Francis Bacon's claim that knowledge is power was a description of a relationship, not an observation about epistemology: to know something is to be positioned over it. When a person becomes a behavioral profile, the profile does not passively record them but begins to act on them. Insurance rates, credit decisions, content recommendations, policing patterns: these are responses to what the data says the person is, which is fundamentally different from who the person actually is. That gap between the record and the self is constitutive, not a technical limitation to be eventually resolved.
Paul Ricoeur, in Oneself as Another, distinguishes between two modes of identity: idem and ipse. Idem is the identity of pattern and habit that persists through time, the regularity that makes a person predictable, systematic, legible. It is what a database is designed to capture.
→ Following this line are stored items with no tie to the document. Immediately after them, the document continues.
/-- After the command frame of a lane: GRANT rises as far as reserved space and 64 outstanding credits allow, and a CREDIT
block is sent when it changed.  Shed by the energy plan it does not rise (how far it rises is a DESIGN CHOICE, log 9). -/
def State.grantCredit (s : State) (l : Nat) : State :=
  let a := tileBase (l / 2) + 0x300
  if s.fld a 8 1 = 0 ∨ s.sheds 5 then s
  else
    let x := s.lane l
    let n := min (64 - x.outstanding) (s.creditRoom (s.fld a 4 4))
    if n = 0 then s
    else
      let g := x.grant + BitVec.ofNat 16 n
      (s.updLane l fun x => { x with grant := g }).emit (.laneBlock l (creditBlock g))

/-- CREDIT_REFRESH: a CREDIT block at least once every 1 ms on a lane that carries a hub's traffic, whatever CAP_EN (R197). -/
def execCreditRefresh (l : Fin 128) (s : State) : Host.Outcome State Fault Refusal :=
  let x := s.lane l
  .next (if x.serving then s.emit (.laneBlock l (creditBlock x.grant)) else s)

/-! ## COMMAND_DISPATCH (R184, R185, R114) -/

/-- The command of a cell in the frame (number and epoch) being dispatched: the selection's when it holds (R592), DEBLOCK in
the frame of a Deblock (R542), otherwise HOLD, whose place a waiting QUERY takes (R204); in debug halt HOLD for every slot
(R137). -/
def State.cellAction (s : State) (n : Nat) (f : Word × Nat) (c : Nat) (selected : Bool) : Action :=
  let x := s.cell c
  let a : Action :=
    match (s.oct n).deb with
    | .armed _ g => if g = f.1 ∧ !x.retired ∧ !(s.oct n).halted then .deblock (s.levelEdge n f.2) else .hold
    | _ => if selected then x.cmd else .hold
  match a with
  | .hold =>
    if (s.oct n).halted then .hold
    else match s.hif.waiting.find? fun w => decide (w.kind = .query n c) with
      | some w => match w.d.body with
        | .cellQuery _ sel => .query sel
        | _ => .hold
      | none => .hold
  | a => a

/-- R114: an edge time outside [L(k), L(k) + T_F) is replaced by HOLD, counted and reported. Log entry 24. -/
def State.packEntry (s : State) (n : Nat) (f : Word × Nat) (c l : Nat) (a : Action) : State × Action :=
  match a.time with
  | none => (s, a)
  | some t =>
    if s.levelEdge n f.2 ≤ t ∧ t < s.levelEdge n f.2 + s.tfTicks then (s, a)
    else ((s.count (tileBase (l / 2) + 0x110) 1).raise 0x1601 (l / 2) (leBytes 2 c), .hold)

/-- The command frame of one hub on the lane that carries it: one entry per populated cell in ascending slot (R78), the
dither index k mod 16 as SEQ, the sample tick of E(k+2) as TAG; the edges are kept for τ (R89, R118). Log entry 24. -/
def State.dispatchHub (s : State) (n : Nat) (f : Word × Nat) (t l : Nat) (selected : Bool) : State :=
  let cs := (s.octCells n).filter fun c => c / 64 = t
  if cs.isEmpty then s
  else
    let j := f.1.toNat % 16
    let r := cs.foldl (fun (p : State × List Block) c =>
      let q := p.1.packEntry n f c l (p.1.cellAction n f c selected)
      let a := q.2
      let ed := a.edges j
      let s := q.1.updCell c fun x => { x with
        edges := x.edges ++ ed,
        cmdq := match a.time, ed.getLast? with
          | some t, some e => x.cmdq ++ [(BitVec.ofNat 32 t, BitVec.ofNat 4 j, e.1)]
          | _, _ => x.cmdq }
      (s, p.2 ++ [actionEntry (c % 64 + 64 * (l % 2)) a])) (s, [])
    let s := (r.1.tally 5 cs.length).emit (.laneFrame l
      (mkFrame 0x01 cs.length j false (BitVec.ofNat 32 (f.2 + 2 * s.tfTicks)) r.2))
    s.grantCredit l

/-- What this dispatch answers to a waiting descriptor: to a DEBLOCK OK in its frame (R542), STATE when its octad has left it
since; to a QUERY OK when its entry goes out, STATE when its hub has no lane (R204); none while it waits on. -/
def State.dispatchAnswer (s : State) (n : Nat) (f : Word × Nat) (selected : Bool) (w : Waiting) : Option Status :=
  let done := if w.late then Status.late else .ok
  match w.kind with
  | .dispatch m =>
    if m ≠ n then none
    else match (s.oct n).deb with
      | .none => some .state
      | .armed _ g => if g = f.1 then some done else none
      | .waitB _ _ => none
  | .query m c =>
    if m ≠ n then none
    else if (s.servingLane (c / 64)).isNone then some .state
    else match s.cellAction n f c selected with
      | .query _ => if (s.hif.waiting.find? fun v => decide (v.kind = .query n c)) = some w then some done else none
      | _ => none
  | _ => none

/-- The descriptors that this dispatch completes, as judged ahead of it; a Deblock takes effect at the epoch of the frame dispatched
(R542), whose number its completion shows. -/
def State.completeDispatched (s : State) (k : Word) (done : List (Waiting × Status)) : State :=
  let s := { s with hif := { s.hif with waiting := s.hif.waiting.filter fun w => !done.any fun d => d.1 == w } }
  done.foldl (fun s w => match w.1.kind with
    | .dispatch _ => s.complete w.1.d w.2 (if w.2 = .ok ∨ w.2 = .late then k else 0) 0
    | _ => s.completeNow w.1.d w.2 0) s

/-- What the frame of a dispatched selection adds to the counters of R85, each of 31 bits with its flag. -/
def State.addCycle (s : State) (n : Nat) : State :=
  s.updOct n fun o => { o with
    liveLB := o.liveLB + o.addLB, liveTR := o.liveTR + o.addTR, liveSW := o.liveSW + o.addSW, liveEX := o.liveEX + o.addEX,
    addLB := 0, addTR := 0, addSW := 0, addEX := 0 }

/-- What an octad keeps of a frame whose command frames have gone out: a Deblock of that frame is done (R542), a retired cell
that got its PERMANENT_BYPASS gets HOLD from now on (R60), a late selection disturbs its interval (R91, the interval of the
frame itself: log entry 72) and counts towards SEL_FENCE (R88). -/
def State.afterDispatch (s : State) (n : Nat) (f : Word × Nat) (selected late : Bool) : State :=
  let s := if selected then
      (s.mapOctCells n fun c => { c with permSent := c.permSent || c.cmd.isPerm, tcAdd := 0 }).addCycle n
    else if late then s.mapOctCells n Cell.dropTc
    else s
  s.updOct n fun o => { o with
    toSend := o.toSend.tail, late := late, selDone := if selected then none else o.selDone, tcDone := o.tcDone && !late,
    disturbed := o.disturbed || (late && f.1 == o.frame), disturbedPrev := o.disturbedPrev || (late && f.1 != o.frame),
    lateRun := if late then o.lateRun + 1 else 0,
    deb := match o.deb with | .armed t g => if g = f.1 then .none else .armed t g | d => d }

/-- COMMAND_DISPATCH: at T_D one COMMAND frame on each lane that carries a hub's traffic.  A selection unfinished at T_D
dispatches HOLD for every slot, SEL_LATE, and after three in a row SEL_FENCE (R43, R88).  Its data bytes hold the cycle of
completion, 400 (R75), when fewer cycles have run by T_D, otherwise 0xFFFF: the watchdog has reset it or will (DEDUCED, log
entry 10). Log entry 10. -/
def execCommandDispatch (n : Fin 8) (s : State) : Host.Outcome State Fault Refusal :=
  let o := s.oct n
  .next (
    if o.state = .unconfigured then s
    else match o.toSend with
    | [] => s
    | f :: _ => s.whenDue (frameAt f.2 o.tl.td) fun s =>
      let late := o.selRunning && o.selFrame == f.1 && o.state.active && !o.halted
      let selected := o.selDone == some f.1 && o.state.active && !o.halted
      let done := s.hif.waiting.filterMap fun w => (s.dispatchAnswer n f selected w).map fun st => (w, st)
      let s := forNat 8 (fun t s => match s.servingLane (8 * n + t) with
        | some l => s.dispatchHub n f (8 * n + t) l selected
        | none => s) s
      let s := (s.completeDispatched f.1 done).afterDispatch n f selected late
      if !late then s
      else
        let slow := !o.selReset && !s.coreRan o.selAt s.now 400
        let data := leBytes 2 (if slow then 400 else 0xFFFF)
        let s := ((s.updOct n fun o => { o with selSlow := slow }).flag (octBase n + 0x2010) 7).raise 0x2301 n data
        if 3 ≤ (s.oct n).lateRun then
          (s.updOct n fun o => { o with lateRun := 0 }).raise 0x2303 n data
        else s)

/-! ## FEEDBACK_FRAME (R42, R181, R190 to R192) -/

/-- A feedback entry of Table 6-7 from its two data blocks: slot, status, voltage, temperature, driver, fault, last edge,
sequence. -/
structure FbEntry where
  slot : Nat
  status : Nat
  v : Nat
  temp : Nat
  driver : Nat
  fault : Nat
  edge : Nat
  seq : Nat
deriving DecidableEq, Repr

def fbEntries : List Block → List FbEntry
  | a :: b :: r =>
    ⟨field a.toNat 0 7, field a.toNat 8 9, field a.toNat 24 16, blockByte a 5, blockByte a 6, blockByte a 7,
     field b.toNat 0 32, field b.toNat 32 4⟩ :: fbEntries r
  | _ => []

/-- No number occurs twice. -/
def distinct : List Nat → Bool
  | [] => true
  | x :: r => !r.contains x && distinct r

/-- R181: the shape of a FEEDBACK frame. Log entry 15. -/
def feedbackShape (f : RawFrame) : Bool :=
  frameKind f == 2 && !frameAux f && decide (1 ≤ frameCount f) && decide (frameCount f ≤ 128) && f.data.length == 2 * frameCount f
    && distinct ((fbEntries f.data).map (·.slot))

/-- Whether an entry names a slot that enumeration has reported on this port (R191). -/
def State.entryKnown (s : State) (l : Nat) (e : FbEntry) : Bool :=
  e.slot / 64 == l % 2 && (s.cell (hubOfLane l * 64 + e.slot % 64)).populated

/-- One entry: the image of its cell; one for a slot that is not populated on this port is discarded and counted (R191). -/
def State.takeEntry (s : State) (l : Nat) (e : FbEntry) : State :=
  let c := hubOfLane l * 64 + e.slot % 64
  if s.entryKnown l e then
    let sampled := e.status % 2 == 1
    s.updCell c fun x => { x with fb := {
      v := if sampled then e.v else x.fb.v, fault := BitVec.ofNat 8 e.fault, status := BitVec.ofNat 9 e.status,
      edge := BitVec.ofNat 32 e.edge, seq := BitVec.ofNat 4 e.seq, fresh := sampled, temp := BitVec.ofNat 8 e.temp,
      driver := BitVec.ofNat 8 e.driver } }
  else s.malformed l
Ipse is something altogether different: the identity constituted by the capacity to make and keep promises, to say "I will" across an open future and act upon it. It cannot be stored, because it consists solely of an individual’s potential. Data captures a fragment of the idem identity and cannot touch ipse at all. By treating the idem fragment as an adequate representation of the person, the data apparatus locks itself into a fundamentally backward-facing understanding: who this person has been, with no structural place for who they might become.
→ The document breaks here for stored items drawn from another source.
/-- A block is marked unusable: BIST_UNUSABLE, its lanes OFF (R548, Table 18-7). -/
def State.markUnusable (s : State) (b : Nat) : State :=
  let s := (({ s with sys := s.sys.use b false }).saveTable .usemap).raise 0x3A03 b []
  let s := s.lanesOff (bistLanes b)
  ((bistLanes b).map hubOfLane).foldl (fun s t => s.losePath t 0x3A03) s

/-- A segment that stopped short of its terminal count: run once more, then unusable. -/
def State.segIncomplete (s : State) (b : Nat) (counter : Word) : State :=
  let s := s.raise 0x3A02 b (leBytes 4 counter.toNat)
  let y := s.sys.bist
  let s := { s with sys := { s.sys with bist := { y with result := 2, lastBlock := b, lastRetried := y.retried, retried := true } } }
  if y.retried then (s.markUnusable b).endBlock b else if s.sys.dev = .lockout then s.bistAbandon b else s.startSegment b

/-- A failed check. -/
def State.segFail (s : State) (b : Nat) (ball : BitVec 16) : State :=
  let s := s.raise 0x3A01 b (leBytes 2 ball.toNat)
  let y := s.sys.bist
  let s := { s with sys := { s.sys with bist := { y with result := 1, ball := ball, lastBlock := b, lastRetried := y.retried } } }
  (s.markUnusable b).endBlock b

/-- A pass: re-qualification needs two in a row and restores the block (R550). -/
def State.segPass (s : State) (b : Nat) : State :=
  let y := s.sys.bist
  let s := { s with sys := { s.sys with bist := { y with
    result := 0, lastBlock := b, lastRetried := y.retried, passes := y.passes + 1, runs := y.runs - 1, retried := false } } }
  if 1 < y.runs then s.startSegment b
  else if y.requalify ∧ y.passes + 1 = 2 ∧ !s.sys.usable b then
    let s := (({ s with sys := s.sys.use b true }).saveTable .usemap).raise 0x3A04 b []
    ((s.lanesOff ((bistLanes b).filter fun l => (s.lane l).state = .retired)).startLanes).endBlock b
  else if y.requalify ∧ y.passes + 1 = 2 then
    ((s.lanesOff ((bistLanes b).filter fun l => (s.lane l).state = .retired)).startLanes).endBlock b
  else s.endBlock b

/-- BIST_SEGMENT_END: its pattern counter, whether its check held, the first failing ball (row in the high byte). -/
def execBistSegmentEnd (counter : Word) (ok : Bool) (ball : BitVec 16) (s : State) : Host.Outcome State Fault Refusal :=
  .next (match s.sys.bist.blocks with
    | [] => s
    | b :: _ =>
      if s.sys.dev = .lockout then s.bistAbandon b
      else if counter.toNat < bistTerminal b then s.segIncomplete b counter
      else if ok then s.segPass b
      else s.segFail b ball)

/-- BIST_SEGMENT_TIMEOUT: the segment is INCOMPLETE whatever its signature.  Before the time PLL has locked no tick counts the
timeout (R536, log entry 29). -/
def execBistSegmentTimeout (counter : Word) (s : State) : Host.Outcome State Fault Refusal :=
  .next (match s.sys.bist.blocks with
    | [] => s
    | b :: _ =>
      if s.sys.dev = .lockout then s.bistAbandon b
      else s.whenDue (if s.clk.started then s.sys.bist.startAt + bistTimeout b else 0) fun s => s.segIncomplete b counter)

/-- BIST_RUN and BIST_REQUALIFY (R547, R550): REFUSED for the groups that run only at boot; STATE unless the device is IDLE
or RUN and every octad concerned stands still; BUSY while another runs or thermal enforcement is in force. Log entry 37. -/
def State.startBist (s : State) (b : Nat) (requalify : Bool) : State × Option Status :=
  let still := (List.range 8).all fun n => s.bistOctads b / 2 ^ n % 2 == 0 || (s.oct n).state.still || (s.oct n).state == .fenced
  if b = 0x4009 ∨ b = 0x400A then (s, some .refused)
  else if (s.sys.dev ≠ .idle ∧ s.sys.dev ≠ .run) ∨ !still then (s, some .state)
  else if s.sys.bist.busy ∨ s.epl.enforce then (s, some .busy)
  else if b = 0x4006 ∧ s.fld 0x304060 30 1 = 1 then (s, some .refused)
  else
    let y : Bist := { Bist.init with blocks := [b], runs := if requalify then 2 else 1, requalify := requalify, busy := true }
    (({ s with sys := { s.sys with bist := y } }).startBlock, none)

/-! ## Boot (R536, R455, R527, R450) -/

/-- Belfry as the NVM and hold-domain SRAM hold it: what was only in device memory is gone, and the writes under way with it; the mount
finds the sector ready ahead and those marked for re-erase blank, or erases them (R527). -/
def Belfry.remount (b : Belfry) : Belfry :=
  let marked := b.reErase ++ (match b.noteErase with | some x => [x] | none => [])
  let b := (marked.filter fun x => decide (108 ≤ x) && decide (x < 124)).foldl Belfry.clearNotes b
  let b := match b.countErase with
    | some x => b.clearCount x
    | none => b
  { b with
      staging := [], newest := none, newestWritten := false, noteDue := [], noteAt := .empty 0, frozen := none, freezing := false,
      flush := false, thawAt := none, lost := .init, lostSince := 0, secTick := 0, countAt := 0, csaveAt := 0, erasing := none,
      noteErase := none, reErase := [], ringReady := true, readOnly := false, writes := [], shut := 0 }

/-- PWRGOOD resets the main device (R559); identity, keys, sensor calibration, the NVM with its spare and usability maps, hold-domain
SRAM, Kingpost, the host's queue and every retirement stay (R388).  The set, C0, C̃ and the counts come from the NVM at boot.
Log entries 86, 98 and 106. -/
def State.resetMain (s : State) : State :=
  let s := State.loadUse <| State.loadSpares { State.reset with
    pending := s.pending
    free := s.free
    out := s.out
    txSeen := s.out.length
    sys := { Sys.init with rails := s.sys.rails, pwrgood := s.sys.pwrgood, dev := s.sys.dev }
    hif := Hif.init
    sensors := s.sensors.mapAll fun _ x => { Sensor.init with n1 := x.n1, n2 := x.n2, c1 := x.c1, c2 := x.c2 }
    cells := s.cells.mapAll fun _ c => { Cell.init with retired := c.retired, permSent := c.permSent, c0Cleared := c.c0Cleared }
    lanes := s.lanes.mapAll fun _ x => if x.state = .retired then { Lane.init with state := .retired } else Lane.init
    kp := s.kp
    ps := { s.ps with image := none, seq := 0, digest := 0, nonce := none, err := 0, commit := none, challenge := none, grant := none,
                      tokenResult := 0, fwRunning := none, fwFallback := false, appliedAt := none, ir := 0 }
    bel := s.bel.remount }
  { s with bel := s.bel.ringAdvance }
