/-- KINGPOST_VIEW_ACTION: the main device acts on the view. -/
def execKingpostViewAction (s : State) : Host.Outcome State Fault Refusal :=
  .next (
    if !s.alive then s
    else forNat 8 (fun n s =>
      if s.loopDisabled n then (if (s.oct n).state.active then s.toBlocked n else s)
      else if (s.kp.a.srd.running && s.kp.a.srd.octs.getLsbD n) || (s.kp.b.srd.running && s.kp.b.srd.octs.getLsbD n) then
        s.enterRundown n
      else s) s)

end Sys2Proof.Machine
end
James C. Scott further adds metis as local, embodied knowledge: insight that cannot be reduced to formal rules or captured because it is constituted by context and relationship. High-modernist legibility projects, from colonial land surveys to smart city dashboards, have characteristically destroyed metis not out of malice but out of the structural requirement that knowledge be transmissible and standardized.
We frame data as a resource: who owns it, who profits from it, how it should be regulated. Shoshana Zuboff calls this surveillance capitalism, and she argues that human experience is claimed as raw material for behavioral prediction. Modern platforms no longer make money by selling products to users but by selling predictions about users to third parties. Nick Couldry and Ulises Mejias extend this diagnosis beyond the market in their concept of data colonialism: "Data colonialism combines the old logics of colonialism, the appropriation of bodies and territories, and emerging practices of data relations." The value generated flows right out of the community in which it was produced.
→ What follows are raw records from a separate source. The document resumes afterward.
/-- Every entry belongs to exactly one mode (R288). Log entry 42. -/
def entriesOwned (ms : List ModeImg) (ne : Nat) : Bool :=
  (List.range ne).all fun i => (ms.countP fun m => decide (m.first ≤ i) && decide (i < m.first + m.nch + m.npl)) == 1

def profiledChan (g : Graph) (c : Nat) : Bool :=
  match g.chans[c]? with
  | some x => x.kind == 2 && refPort x.index == 0 && ((g.blocks[refBlock x.index]?).map (·.typ)).getD 0 == 0x040
  | none => false

/-- The first check of Table 9-6 that fails, 0 for none. Log entry 42. -/
def State.modeErr (s : State) (e : Nat) (img : List Byte) : Nat :=
  if img.length < 16 ∨ crc32c (zeroField img 12) ≠ BitVec.ofNat 32 (leAt img 12 4) then 0x01
  else if leAt img 0 2 ≠ 0xA5C9 ∨ leAt img 2 1 ≠ 1 ∨ leAt img 3 1 ≠ (if e = 8 then 1 else 0) then 0x02
  else match (s.eng e).loaded with
  | none => 0x03
  | some g =>
    if g.crc ≠ BitVec.ofNat 32 (leAt img 8 4) then 0x03
    else
      let nm := leAt img 4 1
      let ne := leAt img 6 2
      let ms := modeImgs img
      let es := ms.map modeOf
      let blk := fun w => g.blocks[refBlock w]?
      if !(inRange nm 1 8 && decide (ne ≤ 512) && img.length == 16 + 8 * nm + 16 * ne
          && ms.all (fun m => decide (m.nch ≤ 56) && decide (m.npl ≤ 32) && inRange m.ns 1 1000
            && decide (m.first + m.nch + m.npl ≤ ne)
            && m.chans.all (fun x => leAt x 0 1 == 1
              && (BF.ofWord (BitVec.ofNat 32 (leAt x 4 4))).ex.le (BF.ofWord (BitVec.ofNat 32 (leAt x 8 4))).ex)
            && m.pres.all fun x => leAt x 0 1 == 2 && decide (leAt x 4 1 < 56))
          && entriesOwned ms ne) then 0x04
      else if !(es.all fun m => distinct (m.chans.map (·.chan)) && m.chans.all fun y => decide (y.chan < 56) && g.isOutput y.chan) then 0x05
      else if !(es.all fun m => m.chans.all fun y => refKind y.src == 0 && match blk y.src with
          | some b => b.pipe != 4 && (match blockType b.typ with | some t => decide (refPort y.src < t.outs) | none => false)
          | none => false) then 0x06
      else if !(es.all fun m => distinct (m.pres.map (·.blk)) && m.pres.all fun y => match g.blocks[y.blk]? with
          | some b => b.pipe != 4 && [0x020, 0x021, 0x022, 0x024, 0x025].contains b.typ
          | none => false) then 0x07
      else if e = 8 ∧ !(es.all fun m => m.chans.all (fun y => !profiledChan g y.chan && ((blk y.src).map (·.typ)).getD 0 != 0x040)
          && m.pres.all fun y => !profiledChan g y.chan) then 0x08
      else if !(leAt img 5 1 == 0 && (pieces 8 nm (img.drop 16)).all (fun d => leAt d 6 2 == 0)
          && ms.all fun m => m.chans.all (fun x => field (leAt x 2 2) 12 2 == 0)
            && m.pres.all fun x => leAt x 1 1 == 0 && leAt x 5 3 == 0) then 0x09
      else if !s.loadStates e || (s.eng e).armed.isSome then 0x0A
      else 0

/-- MODE_LOAD (R290): accepted, the table takes effect at the next sample start.  RESULT is MLOADERR. -/
def State.doModeLoad (s : State) (e imglen : Nat) : State × Status × Nat :=
  let img := memReadList 0 imglen s.staging
  let code := s.modeErr e img
  if code ≠ 0 then
    (s.updEng e fun x => { x with mloaderr := BitVec.ofNat 8 code }, if code = 0x0A then .state else .refused, code)
  else (s.updEng e fun x => { x with modeLoading := some ((modeImgs img).map modeOf) }, .ok, 0)

/-! ## Mailboxes, banks, injection -/

/-- MBOX_WRITE: all writes at one tick; REFUSED, and nothing written, for a channel whose source type is not 0x07. -/
def State.doMboxWrite (s : State) (e : Nat) (ws : List (Byte × Word)) : State × Status × Nat :=
  match (s.eng e).graph with
  | none => (s, .refused, 0)
  | some g =>
    if ws.all fun w => match g.chans[w.1.toNat]? with | some x => x.kind == 1 && x.src == 7 | none => false then
      (ws.foldl (fun s w => s.putMbox e w.1.toNat w.2 s.now) s, .ok, 0)
    else (s, .refused, 0)

/-- The checks of COEF_WRITE (R245, R246, Table 11-6); none when it may be carried out. Log entry 44. -/
def State.coefWriteErr (s : State) (e len first : Nat) : Option Status :=
  let x := s.eng e
  match x.graph with
  | none => some .state
  | some g =>
    if x.swap.isSome then some .state
    else if len % 4 ≠ 0 ∨ g.coefs.length < first + len / 4 then some .refused
    else none

def putWords (first : Nat) (ws : List Word) (bank : List Word) : List Word :=
  bank.take first ++ ws ++ bank.drop (first + ws.length)

/-- COEF_WRITE: the words into the inactive bank. -/
def State.doCoefWrite (s : State) (e first : Nat) (data : List Byte) : State × Status × Nat :=
  match s.coefWriteErr e data.length first with
  | some st => (s, st, 0)
  | none =>
    let ws := leWords data (data.length / 4)
    (s.updEng e fun x => if x.bankSel then { x with bankA := putWords first ws x.bankA } else { x with bankB := putWords first ws x.bankB },
     .ok, 0)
Helen Nissenbaum's contextual integrity framework shows a way to see information differently. Medical data shared with a doctor flows appropriately to treating physicians and community care, it does not flow appropriately to insurers. Transit data shared to optimize routes flows appropriately to urban planners, it does not flow appropriately to immigration enforcement. Surveillance earns its name through the rupture of contextual expectation, through the violation of what information was understood to mean in its original relation. Nissenbaum's framework implies the core wrong of data colonialism is this rupture at scale, data generated in one relational context extracted and deployed in another without consent, accountability, or return. The idem record is taken from the context in which it was constituted, and stripped of the metis that gave it meaning.
Denmark's Landspatientregisteret, the National Patient Registry, has collected data on every hospital contact in the country since 1977. It covers an entire population, links to other national registries, and generates one of the richest longitudinal health datasets in the world. It has been used to identify cancer clusters, study the long-term effects of medications, understand the social determinants of disease, and document outcomes that improve care across the system. The data stays within the health context; the value generated circulates within it as population health intelligence available to researchers, policymakers, and eventually to the patients who generated it.
Under the Landspatientregisteret, access to patient-level data requires approval from the Danish Data Protection Agency and from the Scientific Ethics Committees. In doing so, access requires researchers to embed their data request in a social and relational context, institutionalizing metis. Research applications are reviewed against public benefit criteria that are written into law rather than determined by the institution holding the data. The Landspatientregisteret have contextual integrity operationalized at the level of bureaucratic architecture. The norms of the health context are built in principle, then enforced through institutional structure. And the feedback loops run in directions that would be structurally impossible in a commercial data apparatus: Danish researchers have used the registry to demonstrate that certain antidepressants increase cardiac risk in elderly patients, findings that generated new prescribing guidelines. In doing so, Landspatientregisteret institutionalizes an approach that protects ipse and metis by design.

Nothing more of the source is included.